• _DESCRIPTION OF THE TASK_:
Copy the records below character for character.
== INFORMATION GIVEN ==
-- ==== Sys2Proof/Laws/State.lean ====
section
/-! SUPPORT. One lemma per field per update of State, each true by rfl, and the reads of the filter table and its buffers
after each update. -/

namespace Sys2Proof.Machine

variable (s : State)

/-! ## raise -/

@[simp] theorem State.raise_hw (e : IrqEvent) : (s.raise e).hw = s.hw := rfl
@[simp] theorem State.raise_cmdStatus (e : IrqEvent) : (s.raise e).cmdStatus = s.cmdStatus := rfl
@[simp] theorem State.raise_irqEvents (e : IrqEvent) : (s.raise e).irqEvents = s.irqEvents ||| 1#10 <<< e.bit := rfl
@[simp] theorem State.raise_irqEnable (e : IrqEvent) : (s.raise e).irqEnable = s.irqEnable := rfl
@[simp] theorem State.raise_dmx (e : IrqEvent) : (s.raise e).dmx = s.dmx := rfl
@[simp] theorem State.raise_flt (e : IrqEvent) : (s.raise e).flt = s.flt := rfl
@[simp] theorem State.raise_mem (e : IrqEvent) : (s.raise e).mem = s.mem := rfl
@[simp] theorem State.raise_ch (e : IrqEvent) : (s.raise e).ch = s.ch := rfl
@[simp] theorem State.raise_env (e : IrqEvent) : (s.raise e).env = s.env := rfl
@[simp] theorem State.raise_filter (e : IrqEvent) (q : Pid) : (s.raise e).filter q = s.filter q := rfl
@[simp] theorem State.raise_data (e : IrqEvent) (q : Pid) (i : Nat) : (s.raise e).data q i = s.data q i := rfl
@[simp] theorem State.raise_nDlv (e : IrqEvent) : (s.raise e).nDlv = s.nDlv := rfl

/-! ## setDmx -/

@[simp] theorem State.setDmx_hw (d : Dmx) : (s.setDmx d).hw = s.hw := rfl
@[simp] theorem State.setDmx_cmdStatus (d : Dmx) : (s.setDmx d).cmdStatus = s.cmdStatus := rfl
@[simp] theorem State.setDmx_irqEvents (d : Dmx) : (s.setDmx d).irqEvents = s.irqEvents := rfl
@[simp] theorem State.setDmx_irqEnable (d : Dmx) : (s.setDmx d).irqEnable = s.irqEnable := rfl
@[simp] theorem State.setDmx_dmx (d : Dmx) : (s.setDmx d).dmx = d := rfl
@[simp] theorem State.setDmx_flt (d : Dmx) : (s.setDmx d).flt = s.flt := rfl
@[simp] theorem State.setDmx_mem (d : Dmx) : (s.setDmx d).mem = s.mem := rfl
@[simp] theorem State.setDmx_ch (d : Dmx) : (s.setDmx d).ch = s.ch := rfl
@[simp] theorem State.setDmx_env (d : Dmx) : (s.setDmx d).env = s.env := rfl
@[simp] theorem State.setDmx_filter (d : Dmx) (q : Pid) : (s.setDmx d).filter q = s.filter q := rfl
@[simp] theorem State.setDmx_data (d : Dmx) (q : Pid) (i : Nat) : (s.setDmx d).data q i = s.data q i := rfl
@[simp] theorem State.setDmx_nDlv (d : Dmx) : (s.setDmx d).nDlv = s.nDlv := rfl

/-! ## setFilter -/

@[simp] theorem State.setFilter_hw (p : Pid) (f : Filter) : (s.setFilter p f).hw = s.hw := rfl
@[simp] theorem State.setFilter_cmdStatus (p : Pid) (f : Filter) : (s.setFilter p f).cmdStatus = s.cmdStatus := rfl
@[simp] theorem State.setFilter_irqEvents (p : Pid) (f : Filter) : (s.setFilter p f).irqEvents = s.irqEvents := rfl
@[simp] theorem State.setFilter_irqEnable (p : Pid) (f : Filter) : (s.setFilter p f).irqEnable = s.irqEnable := rfl
@[simp] theorem State.setFilter_dmx (p : Pid) (f : Filter) : (s.setFilter p f).dmx = s.dmx := rfl
@[simp] theorem State.setFilter_flt (p : Pid) (f : Filter) : (s.setFilter p f).flt = sparsePut Filter.reset p.toNat f s.flt := rfl
@[simp] theorem State.setFilter_mem (p : Pid) (f : Filter) : (s.setFilter p f).mem = s.mem := rfl
@[simp] theorem State.setFilter_ch (p : Pid) (f : Filter) : (s.setFilter p f).ch = s.ch := rfl
@[simp] theorem State.setFilter_env (p : Pid) (f : Filter) : (s.setFilter p f).env = s.env := rfl
@[simp] theorem State.setFilter_data (p : Pid) (f : Filter) (q : Pid) (i : Nat) : (s.setFilter p f).data q i = s.data q i := rfl
@[simp] theorem State.setFilter_nDlv (p : Pid) (f : Filter) : (s.setFilter p f).nDlv = s.nDlv := rfl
===
• _WRITTEN SOLUTION_:
-- ==== Sys2Proof/Laws/State.lean ====
section
/-! SUPPORT. One lemma per field per update of State, each true by rfl, and the reads of the filter table and its buffers
after each update. -/

namespace Sys2Proof.Machine

variable (s : State)

/-! ## raise -/

@[simp] theorem State.raise_hw (e : IrqEvent) : (s.raise e).hw = s.hw := rfl
@[simp] theorem State.raise_cmdStatus (e : IrqEvent) : (s.raise e).cmdStatus = s.cmdStatus := rfl
@[simp] theorem State.raise_irqEvents (e : IrqEvent) : (s.raise e).irqEvents = s.irqEvents ||| 1#10 <<< e.bit := rfl
@[simp] theorem State.raise_irqEnable (e : IrqEvent) : (s.raise e).irqEnable = s.irqEnable := rfl
@[simp] theorem State.raise_dmx (e : IrqEvent) : (s.raise e).dmx = s.dmx := rfl
@[simp] theorem State.raise_flt (e : IrqEvent) : (s.raise e).flt = s.flt := rfl
@[simp] theorem State.raise_mem (e : IrqEvent) : (s.raise e).mem = s.mem := rfl
@[simp] theorem State.raise_ch (e : IrqEvent) : (s.raise e).ch = s.ch := rfl
@[simp] theorem State.raise_env (e : IrqEvent) : (s.raise e).env = s.env := rfl
@[simp] theorem State.raise_filter (e : IrqEvent) (q : Pid) : (s.raise e).filter q = s.filter q := rfl
@[simp] theorem State.raise_data (e : IrqEvent) (q : Pid) (i : Nat) : (s.raise e).data q i = s.data q i := rfl
@[simp] theorem State.raise_nDlv (e : IrqEvent) : (s.raise e).nDlv = s.nDlv := rfl

/-! ## setDmx -/

@[simp] theorem State.setDmx_hw (d : Dmx) : (s.setDmx d).hw = s.hw := rfl
@[simp] theorem State.setDmx_cmdStatus (d : Dmx) : (s.setDmx d).cmdStatus = s.cmdStatus := rfl
@[simp] theorem State.setDmx_irqEvents (d : Dmx) : (s.setDmx d).irqEvents = s.irqEvents := rfl
@[simp] theorem State.setDmx_irqEnable (d : Dmx) : (s.setDmx d).irqEnable = s.irqEnable := rfl
@[simp] theorem State.setDmx_dmx (d : Dmx) : (s.setDmx d).dmx = d := rfl
@[simp] theorem State.setDmx_flt (d : Dmx) : (s.setDmx d).flt = s.flt := rfl
@[simp] theorem State.setDmx_mem (d : Dmx) : (s.setDmx d).mem = s.mem := rfl
@[simp] theorem State.setDmx_ch (d : Dmx) : (s.setDmx d).ch = s.ch := rfl
@[simp] theorem State.setDmx_env (d : Dmx) : (s.setDmx d).env = s.env := rfl
@[simp] theorem State.setDmx_filter (d : Dmx) (q : Pid) : (s.setDmx d).filter q = s.filter q := rfl
@[simp] theorem State.setDmx_data (d : Dmx) (q : Pid) (i : Nat) : (s.setDmx d).data q i = s.data q i := rfl
@[simp] theorem State.setDmx_nDlv (d : Dmx) : (s.setDmx d).nDlv = s.nDlv := rfl

/-! ## setFilter -/

@[simp] theorem State.setFilter_hw (p : Pid) (f : Filter) : (s.setFilter p f).hw = s.hw := rfl
@[simp] theorem State.setFilter_cmdStatus (p : Pid) (f : Filter) : (s.setFilter p f).cmdStatus = s.cmdStatus := rfl
@[simp] theorem State.setFilter_irqEvents (p : Pid) (f : Filter) : (s.setFilter p f).irqEvents = s.irqEvents := rfl
@[simp] theorem State.setFilter_irqEnable (p : Pid) (f : Filter) : (s.setFilter p f).irqEnable = s.irqEnable := rfl
@[simp] theorem State.setFilter_dmx (p : Pid) (f : Filter) : (s.setFilter p f).dmx = s.dmx := rfl
@[simp] theorem State.setFilter_flt (p : Pid) (f : Filter) : (s.setFilter p f).flt = sparsePut Filter.reset p.toNat f s.flt := rfl
@[simp] theorem State.setFilter_mem (p : Pid) (f : Filter) : (s.setFilter p f).mem = s.mem := rfl
@[simp] theorem State.setFilter_ch (p : Pid) (f : Filter) : (s.setFilter p f).ch = s.ch := rfl
@[simp] theorem State.setFilter_env (p : Pid) (f : Filter) : (s.setFilter p f).env = s.env := rfl
@[simp] theorem State.setFilter_data (p : Pid) (f : Filter) (q : Pid) (i : Nat) : (s.setFilter p f).data q i = s.data q i := rfl
@[simp] theorem State.setFilter_nDlv (p : Pid) (f : Filter) : (s.setFilter p f).nDlv = s.nDlv := rfl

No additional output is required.